Matt Shardlow, at the conservation charity Buglife, said: “Conservative politicians have repeatedly led the charge to face down measures to restrict harmful pesticides. Buglife would like to see a clear commitment from the Conservatives that after Brexit our environment and health will be in safe hands. It is time to start listening to the people and respecting the experts.”
Martin Dermine, from Pesticide Action Network Europe, said Girling’s arguments against the full ban were no different to those put forward by the pesticide manufacturers: “Such a similarity between an MEP’s work and the industry’s arguments is shocking. Bee-killing neonicotinoids should never have been authorised and it is more than time to ban them.”
Girling said there was no link between her and the pesticide industry: “I just happen to agree with them on this issue. I believe that the sustainable use of pesticides is a vital part of providing safe and affordable food production.”
The MEP said she agreed with Gove’s reassurances: “His statements do not support policy which seeks to ban all pesticides indiscriminately.”
Graeme Taylor, from the European Crop Protection Association, said: “The size of the toolbox available to farmers to allow them to produce is being constantly depleted by decisions that are based on fear and misinformation rather than fact, and without consideration of the consequences for European agriculture.”
In a debate in the European parliament environment committee on Wednesday, Girling was challenged by a commission official Klaus Berend. He said arguments over whether widespread harm to bees had been proven or not missed the point of the EU regulations: “The principle of the regulation is that safe use must be demonstrated, not the other way around.” With Efsa finding high risks to bees, Berend said: “There is no other choice for the commission than to act.”

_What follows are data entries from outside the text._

-- ==== Sys2Proof/Machine/CamMath.lean ====
section
/-! DEFINITION. The camera pipeline as arithmetic on one frame (R337 to R341), without state: parameter page, black level and
defects, noise reduction, demosaic, colour and tone, registration. -/

namespace Sys2Proof.Machine

/-- A byte of a parameter page kept by 32-bit words. -/
def pageByte (t : Table Nat) (o : Nat) : Nat := bits (8 * (o % 4)) 8 (tget 0 t (o / 4))
/-- A field of a parameter page (R337). -/
def pageN (t : Table Nat) : (off len : Nat) → Nat
  | _, 0 => 0
  | off, n + 1 => pageByte t off + 256 * pageN t (off + 1) n
def pageI (t : Table Nat) (off len : Nat) : Int := sext (8 * len) (pageN t off len)
def pageFlag (t : Table Nat) (n : Nat) : Bool := bit n (pageN t 0x12 2)
def pageMono (t : Table Nat) : Bool := pageFlag t 2
/-- Bits per sample of a data type (R324). -/
def rawBits (dt : Nat) : Nat := if dt = 0x2A then 8 else if dt = 0x2B then 10 else if dt = 0x2C then 12 else if dt = 0x2D then 14 else 16
def rawType (dt : Nat) : Bool := decide (0x2A ≤ dt ∧ dt ≤ 0x2E)
/-- The colour of a pixel: 0 red, 1 green, 2 blue; mono has one colour (R337, cfa_phase). -/
def colourAt (t : Table Nat) (x y : Nat) : Nat :=
  if pageMono t then 0
  else
    let k := x % 2 + 2 * (y % 2)
    let rows : List (List Nat) := [[0, 1, 1, 2], [1, 0, 2, 1], [1, 2, 0, 1], [2, 1, 1, 0]]
    (rows.getD (bits 3 2 (pageN t 0x12 2)) []).getD k 1
/-- A coordinate replicated at the border (R338). -/
def clampXY (n : Nat) (x : Int) : Nat := if x < 0 then 0 else if x ≥ n then n - 1 else x.toNat

/-- Stage 2 on a line: alignment, black level, then the defects, each from the nearest same-colour pixels of its line, one of
them where the line ends on the other side (R338). -/
def stageBlack (t : Table Nat) (n y : Nat) (defects : List (Nat × Nat)) (samples : List Nat) : List Nat :=
  let v := (samples.zip (List.range samples.length)).map (fun (sx : Nat × Nat) =>
    sx.1 * 2 ^ (16 - n) % 65536 - pageN t (2 * (sx.2 % 2 + 2 * (y % 2))) 2)
  let d := if pageMono t then 1 else 2
  let w := v.length
  (v.zip (List.range w)).map (fun (sx : Nat × Nat) =>
    let x := sx.2
    if !defects.contains (x, y) then sx.1
    else
      let l : Option Nat := if x < d then none else v[x - d]?
      let r : Option Nat := v[x + d]?
      match l, r with
      | some a, some b => (a + b) / 2
      | some a, none => a
      | none, some b => b
      | none, none => sx.1)
/-- A pixel of a plane of valid lines; a pixel of a line that is not valid is a free value. -/
def planeAt (lines : Table (List Nat)) (free : Nat → Nat → Nat) (x y : Nat) : Nat :=
  match tget? lines y with
  | some l => l.getD x 0
  | none => free x y % 65536
/-- Stage 3a at a pixel (R338). -/
def stageSpatial (t : Table Nat) (w h : Nat) (lines : Table (List Nat)) (free : Nat → Nat → Nat) (x y : Nat) : Nat :=
  let v0 := planeAt lines free x y
  if !pageFlag t 0 then v0
  else
    let offs : List Int := [-2, -1, 0, 1, 2]
    let col := colourAt t x y
    let shift := pageN t 0x14 1
    let sums := offs.foldl (fun (a : Nat × Nat) dy => offs.foldl (fun (a : Nat × Nat) dx =>
      let cx := clampXY w (x + dx)
      let cy := clampXY h (y + dy)
      if colourAt t cx cy ≠ col then a
      else
        let v := planeAt lines free cx cy
        let cls := [0, 1, 2, 4, 5, 8].findIdx (fun k => (k : Int) == dx * dx + dy * dy)
        let diff := ((v : Int) - v0).natAbs / 2 ^ shift
        let wt := pageN t (0x18 + cls) 1 * pageN t (0x20 + min 15 diff) 1
        (a.1 + wt * v, a.2 + wt)) a) (0, 0)
    if sums.2 = 0 then v0 else sums.1 / sums.2
/-- Stage 3b at a pixel with a valid reference (R338). -/
def stageTemporal (t : Table Nat) (inp ref : Nat) : Nat :=
  let k := pageN t (0x30 + min 15 (((inp : Int) - ref).natAbs / 2 ^ pageN t 0x15 1)) 1
  ((ref : Int) + sar ((k : Int) * ((inp : Int) - ref)) 8).toNat % 65536
/-- The value and the gradient of a pair of neighbours of one colour; one alone stands for both. -/
def pairOf (a b : Option Nat) : Option (Nat × Nat) :=
  match a, b with
  | some a, some b => some (a + b, ((a : Int) - b).natAbs)
  | some a, none => some (2 * a, 0)
  | none, some b => some (2 * b, 0)
  | none, none => none
/-- Stage 4: colour `c` at a pixel (R338).  A missing colour comes from the direction of the smaller gradient; where neither
direction has that colour the spec names no value, and it is a free one. -/
def stageDemosaic (t : Table Nat) (w h : Nat) (lines : Table (List Nat)) (free miss : Nat → Nat → Nat) (c x y : Nat) : Nat :=
  if pageMono t ∨ colourAt t x y = c then planeAt lines free x y
  else
    let at_ : Int → Int → Option Nat := fun dx dy =>
      let x' : Int := x + dx
      let y' : Int := y + dy
      if 0 ≤ x' ∧ x' < w ∧ 0 ≤ y' ∧ y' < h ∧ colourAt t x'.toNat y'.toNat = c then some (planeAt lines free x'.toNat y'.toNat) else none
    match pairOf (at_ (-1) 0) (at_ 1 0), pairOf (at_ 0 (-1)) (at_ 0 1) with
    | some p, some q => if p.2 < q.2 then p.1 / 2 else if q.2 < p.2 then q.1 / 2 else (p.1 + q.1) / 4
    | some p, none => p.1 / 2
    | none, some q => q.1 / 2
    | none, none => miss x y % 65536
/-- Stage 5: R, G, B and Y of a pixel from its three colours; a mono pixel gives its value to all of them (R338). -/
def stageColour (t : Table Nat) (r g b : Nat) : Nat × Nat × Nat × Nat :=
  let ch : Nat → Nat := fun i =>
    let f : Nat → Int := fun k => pageI t (0x40 + 2 * (3 * i + k)) 2
    let c := clampI 0 65535 (sar (f 0 * r + f 1 * g + f 2 * b) 12 + pageI t (0x52 + 2 * i) 2)
    pageN t (0x300 + 2 * (c.toNat / 64)) 2 % 1024
  let tr := ch 0
  if pageMono t then (tr, tr, tr, tr)
  else
    let tg := ch 1
    let tb := ch 2
    (tr, tg, tb, (pageN t 0x58 2 * tr + pageN t 0x5A 2 * tg + pageN t 0x5C 2 * tb) / 65536)
/-- Registration of a pixel without its carriage offset: bed pixel coordinates, none where W ≤ 0 (R341). -/
def registerPixel (t : Table Nat) (x y : Nat) : Option (Int × Int) :=
  let cx : Int := pageN t 0x60 2
  let cy : Int := pageN t 0x62 2
  let dx : Int := x - cx
  let dy : Int := y - cy
  let i := min 255 ((dx * dx + dy * dy).toNat / 2 ^ pageN t 0x16 1)
  let l : Int := pageN t (0x100 + 2 * i) 2
  let xu := 16 * cx + sar (16 * dx * l) 14
  let yu := 16 * cy + sar (16 * dy * l) 14
  let h : Nat → Int := fun k => pageI t (0x64 + 4 * k) 4
  let bx := h 0 * xu + h 1 * yu + 16 * h 2
  let by_ := h 3 * xu + h 4 * yu + 16 * h 5
  let bw := h 6 * xu + h 7 * yu + 16 * h 8
  if bw ≤ 0 then none else some (bx / bw, by_ / bw)

end Sys2Proof.Machine
end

The idea that pesticides are essential to feed a fast-growing global population was declared a “myth” in March, in a report by UN food and pollution experts. It severely criticised the global corporations that manufacture pesticides, accusing them of the “systematic denial of harms”, “aggressive, unethical marketing tactics” and heavy lobbying of governments which has “obstructed reforms and paralysed global pesticide restrictions”.
In April, a major study found virtually all farms could significantly cut their pesticide use while still producing as much food, and that chemical treatments could be cut without affecting farm profits on more than three-quarters of farms.